Problem statement
Filter the records below and copy every line containing the word "false".

Stored items:
-- ==== Sys2Proof/Machine/Sha.lean ====
section
/-!
DEFINITION. SHA-512 (R417, R418: FIPS 180-4), over the 64 bytes of a measurement register followed by the 64 bytes of a digest.
The registers hold a digest with its first byte lowest (log 16).
-/
namespace Sys2Proof.Machine
open Sys2Proof

/-- Round constants 0 to 15. -/
def shaK0 : List DWord :=
  [0x428A2F98D728AE22, 0x7137449123EF65CD, 0xB5C0FBCFEC4D3B2F, 0xE9B5DBA58189DBBC,
   0x3956C25BF348B538, 0x59F111F1B605D019, 0x923F82A4AF194F9B, 0xAB1C5ED5DA6D8118,
   0xD807AA98A3030242, 0x12835B0145706FBE, 0x243185BE4EE4B28C, 0x550C7DC3D5FFB4E2,
   0x72BE5D74F27B896F, 0x80DEB1FE3B1696B1, 0x9BDC06A725C71235, 0xC19BF174CF692694]
/-- Round constants 16 to 31. -/
def shaK1 : List DWord :=
  [0xE49B69C19EF14AD2, 0xEFBE4786384F25E3, 0x0FC19DC68B8CD5B5, 0x240CA1CC77AC9C65,
   0x2DE92C6F592B0275, 0x4A7484AA6EA6E483, 0x5CB0A9DCBD41FBD4, 0x76F988DA831153B5,
   0x983E5152EE66DFAB, 0xA831C66D2DB43210, 0xB00327C898FB213F, 0xBF597FC7BEEF0EE4,
   0xC6E00BF33DA88FC2, 0xD5A79147930AA725, 0x06CA6351E003826F, 0x142929670A0E6E70]
/-- Round constants 32 to 47. -/
def shaK2 : List DWord :=
  [0x27B70A8546D22FFC, 0x2E1B21385C26C926, 0x4D2C6DFC5AC42AED, 0x53380D139D95B3DF,
   0x650A73548BAF63DE, 0x766A0ABB3C77B2A8, 0x81C2C92E47EDAEE6, 0x92722C851482353B,
   0xA2BFE8A14CF10364, 0xA81A664BBC423001, 0xC24B8B70D0F89791, 0xC76C51A30654BE30,
   0xD192E819D6EF5218, 0xD69906245565A910, 0xF40E35855771202A, 0x106AA07032BBD1B8]
/-- Round constants 48 to 63. -/
def shaK3 : List DWord :=
  [0x19A4C116B8D2D0C8, 0x1E376C085141AB53, 0x2748774CDF8EEB99, 0x34B0BCB5E19B48A8,
   0x391C0CB3C5C95A63, 0x4ED8AA4AE3418ACB, 0x5B9CCA4F7763E373, 0x682E6FF3D6B2B8A3,
   0x748F82EE5DEFB2FC, 0x78A5636F43172F60, 0x84C87814A1F0AB72, 0x8CC702081A6439EC,
   0x90BEFFFA23631E28, 0xA4506CEBDE82BDE9, 0xBEF9A3F7B2C67915, 0xC67178F2E372532B]
/-- Round constants 64 to 79. -/
def shaK4 : List DWord :=
  [0xCA273ECEEA26619C, 0xD186B8C721C0C207, 0xEADA7DD6CDE0EB1E, 0xF57D4F7FEE6ED178,
   0x06F067AA72176FBA, 0x0A637DC5A2C898A6, 0x113F9804BEF90DAE, 0x1B710B35131C471B,
   0x28DB77F523047D84, 0x32CAAB7B40C72493, 0x3C9EBE0A15C9BEBC, 0x431D67C49C100D4C,
   0x4CC5D4BECB3E42B6, 0x597F299CFC657E2A, 0x5FCB6FAB3AD6FAEC, 0x6C44198C4A475817]
/-- The eighty round constants. -/
def shaK : List DWord := shaK0 ++ shaK1 ++ shaK2 ++ shaK3 ++ shaK4
/-- The initial hash value. -/
def shaH0 : List DWord :=
  [0x6A09E667F3BCC908, 0xBB67AE8584CAA73B, 0x3C6EF372FE94F82B, 0xA54FF53A5F1D36F1,
   0x510E527FADE682D1, 0x9B05688C2B3E6C1F, 0x1F83D9ABFB41BD6B, 0x5BE0CD19137E2179]

/-- The message schedule grows by one word. -/
def shaExtend (w : List DWord) : List DWord :=
  let x := fun i => w.getD i 0
  let s0 := (x 14).rotateRight 1 ^^^ (x 14).rotateRight 8 ^^^ (x 14 >>> 7)
  let s1 := (x 1).rotateRight 19 ^^^ (x 1).rotateRight 61 ^^^ (x 1 >>> 6)
  (s1 + x 6 + s0 + x 15) :: w

/-- One round on the eight working variables. -/
def shaRound (v : List DWord) (k w : DWord) : List DWord :=
  match v with
  | [a, b, c, d, e, f, g, h] =>
    let t1 := h + (e.rotateRight 14 ^^^ e.rotateRight 18 ^^^ e.rotateRight 41) + ((e &&& f) ^^^ (~~~e &&& g)) + k + w
    let t2 := (a.rotateRight 28 ^^^ a.rotateRight 34 ^^^ a.rotateRight 39) + ((a &&& b) ^^^ (a &&& c) ^^^ (b &&& c))
    [t1 + t2, a, b, c, d + t1, e, f, g]
  | _ => v

/-- One block of sixteen words. -/
def shaBlock (h block : List DWord) : List DWord :=
  let w := ((List.range 64).foldl (fun w _ => shaExtend w) block.reverse).reverse
  let v := (shaK.zip w).foldl (fun v p => shaRound v p.1 p.2) h
  (h.zip v).map fun p => p.1 + p.2

/-- Byte i of a register. -/
def digestByte (d : BitVec 512) (i : Nat) : Nat := bitsOf d.toNat (8 * i) 8
/-- Word i of a register as SHA-512 takes it: its first byte is the most significant. -/
def digestWord (d : BitVec 512) (i : Nat) : DWord :=
  BitVec.ofNat 64 ((List.range 8).foldl (fun acc j => acc * 256 + digestByte d (8 * i + j)) 0)
/-- A register that holds eight words. -/
def digestOf (ws : List DWord) : BitVec 512 :=
  BitVec.ofNat 512 ((ws.flatMap fun w => (List.range 8).map fun j => bitsOf w.toNat (56 - 8 * j) 8).foldr (fun b acc => b + 256 * acc) 0)

/-- SHA-512(m ‖ d) (R418): 1,024 bits, and a second block of padding and length. -/
def extendDigest (m d : BitVec 512) : BitVec 512 :=
  let first := (List.range 8).map (digestWord m) ++ (List.range 8).map (digestWord d)
  let last := 0x8000000000000000#64 :: List.replicate 14 0#64 ++ [1024#64]
  digestOf (shaBlock (shaBlock shaH0 first) last)

end Sys2Proof.Machine
end

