/-- DEVICE_RESET (R327, R371, R393): every unit is at its reset value. What only a power-up starts anew stays: UC, `$time`, the
measurement registers and the firmware; so do the contents of memory, the seals and what has been retired or lost (log 15). What the
quadrants hold is as a rinse leaves it, so that no VD sees another's (R90, R376). -/
def execDeviceReset (s : State) : Host.Outcome State Fault Refusal :=
  .next { State.resetOf s.variant with
    agenda := s.agenda
    mem := s.mem.filter fun c => !isQuadKey c.1
    sealed := s.sealed, hbm := s.hbm, badLines := s.badLines, spares := s.spares, lostCores := s.lostCores
    tier2Gone := s.tier2Gone, deviceId := s.deviceId, peersOn := s.peersOn, tcm := s.tcm, worrid := s.worrid
    uc := s.uc, sec := s.sec, ns := s.ns, msgs := s.msgs, nextId := s.nextId, freeCount := s.freeCount }

/-! ### Hot patches (R419, R420) -/

/-- PATCH_GO (R419, R420): GO with the image that PADDR names. -/
def execPatchGo (image : PatchImage) (s : State) : Host.Outcome State Fault Refusal :=
  let w := s.worrid
  let put := fun (w : Worrid) => Host.Outcome.next { s with worrid := w }
  if w.running = false then .next s
  else if w.pstat = 1#3 then put { w with busy := true }
  else if image.signed = false then put { w with pstat := 3 }
  else if image.base ≠ w.wver then put { w with pstat := 4 }
  else put { w with pstat := 1, staged := some ⟨image, s.uc.toNat⟩ }

/-- The table with entries replaced. -/
def replaceEntries (table new : List (BitVec 8 × BitVec 32)) : List (BitVec 8 × BitVec 32) :=
  new.foldl (fun t e => t.filter (fun x => x.1 != e.1) ++ [e]) table

/-- A function that the image lists has an activation in progress (R419). -/
def State.patchBlocked (s : State) (g : Staged) : Bool := g.image.inactive.any (Config.functionActive s.uc.toNat)

/-- PATCH_COMMIT (R419): the swap, WVER and MR2 in one step, within 10 ms and once no listed function has an activation in progress. -/
def execPatchCommit (s : State) : Host.Outcome State Fault Refusal :=
  match s.worrid.staged with
  | none => .next s
  | some g =>
    if s.patchBlocked g || s.patchLate then .next s
    else
    let s := { s with worrid := { s.worrid with
      table := replaceEntries s.worrid.table g.image.entries, wver := g.image.version, pstat := 2, staged := none } }
    .next (s.extendMr 2 g.image.digest)

/-- PATCH_ABANDON (R419): the 10 ms of the hand-over are over. -/
def execPatchAbandon (s : State) : Host.Outcome State Fault Refusal :=
  .next (if s.patchLate then { s with worrid := { s.worrid with pstat := 5, staged := none } } else s)

/-! ### WEXT and attestation (R418, R420, R421) -/

/-- WEXT (R418, R420): a digest extends MR(5 + i); i = 3 is ignored. -/
def execWext (index : BitVec 2) (digest : BitVec 512) (s : State) : Host.Outcome State Fault Refusal :=
  .next (if index = 3#2 then s else s.extendMr (5 + index.toNat) digest)

/-- GET_MEASUREMENTS (R421): blocks 1 to 8 are MR0 to MR7, block 9 the hand-over record, zero unless a patch is staged. -/
def execGetMeasurements (s : State) : Host.Outcome State Fault Refusal :=
  if s.worrid.running = false then .next s
  else
    let w := s.worrid
    let sig := Config.signature s.freeCount
    let m := match w.staged with
      | some g => Msg.measurements w.mr true g.image.base g.image.version g.image.digest sig
      | none => Msg.measurements w.mr false 0 0 0 sig
    .next ({ s with freeCount := s.freeCount + 1 }.tell m)

/-! ### Sampling (R423) -/

/-- SAMPLING_ARM (R418, R423): a VD's sample control; arming and disarming extend MR4. -/
def execSamplingArm (vd : Nat) (ring : DWord) (log2n : BitVec 5) (interval : Word) (s : State) :
    Host.Outcome State Fault Refusal :=
  let was := match s.vd? vd with | some v => decide (v.interval ≠ 0#32) | none => false
  let s1 := s.onVd vd fun v => { v with ring := ring, log2n := log2n, interval := interval }
  .next (if was ≠ decide (interval ≠ 0#32) then s1.extendArm else s1)

/-- The memory level of a sampled instruction (R423): by the space of a request it has in flight; a free value says whether a
line of device memory or the second tier was found in the common store, where that has a cache partition (R308). -/
def sampleLevelOf (s : State) (q : Nat) (t : Tagged) (free : Nat) : Nat :=
  match s.reqs.find? (fun r => r.gid == t.gid && r.seq == t.seq && r.kind != .account) with
  | none => 0
  | some r => match r.space with
    | .scratch => 1
    | .common =>
      let bay := s.bankNo r.addr / 64
      if bay = q / 4 / 4 then 2 else if bay / 12 = q / 4 / 48 then 3 else 4
    | .device => if free % 4 = 0 ∨ 64 ≤ s.cstore.abanks then 5 else 1 + free % 4
    | .tier2 => if free % 4 = 0 ∨ 64 ≤ s.cstore.abanks then 6 else 1 + free % 4
    | .far | .peer _ => 7

/-- The execute time of a tagged instruction where the spec fixes it (R142, R426): from sampling to the cycle of its result's write. -/
def sampleExecute (s : State) (t : Tagged) : Option Nat :=
  (s.gang? t.gid).bind fun g => (g.results.find? fun r => r.seq == t.seq && r.pc == t.pc && r.exactDue).map fun r => r.due - t.sample

/-- The five cycle counts of a sample record (R423): fetch, issue wait, operand collection, execute, write-back. Collection is what R141
makes it, execution what R142 fixes; the others are free values. -/
def sampleCounts (s : State) (t : Tagged) : Nat :=
  let free := (Config.sampleCycles s.freeCount).toNat
  let put := fun (n v : Nat) => v % 2 ^ 16 * 2 ^ (16 * n)
  put 0 free + put 1 (free / 2 ^ 16) + put 2 (t.sample - t.issue) + put 3 ((sampleExecute s t).getD (free / 2 ^ 48)) + put 4 (free / 2 ^ 64)

/-- The 64 bytes of a sample record (R423). -/
def sampleBits (s : State) (q : Nat) (t : Tagged) : Nat :=
  t.pc.toNat + t.grid.toNat * 2 ^ 64 + t.team % 2 ^ 32 * 2 ^ 96 + (t.gidx % 2 ^ 9 + q * 2 ^ 16) * 2 ^ 128
    + sampleCounts s t * 2 ^ 160 + sampleLevelOf s q t (Config.sampleLevel s.freeCount) * 2 ^ 240
    + t.joint * 2 ^ 248 + t.phase % 2 ^ 32 * 2 ^ 256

Completed task
  if w.running = false then .next s
  else if image.signed = false then put { w with pstat := 3 }
  if s.worrid.running = false then .next s
      | none => Msg.measurements w.mr false 0 0 0 sig
  let was := match s.vd? vd with | some v => decide (v.interval ≠ 0#32) | none => false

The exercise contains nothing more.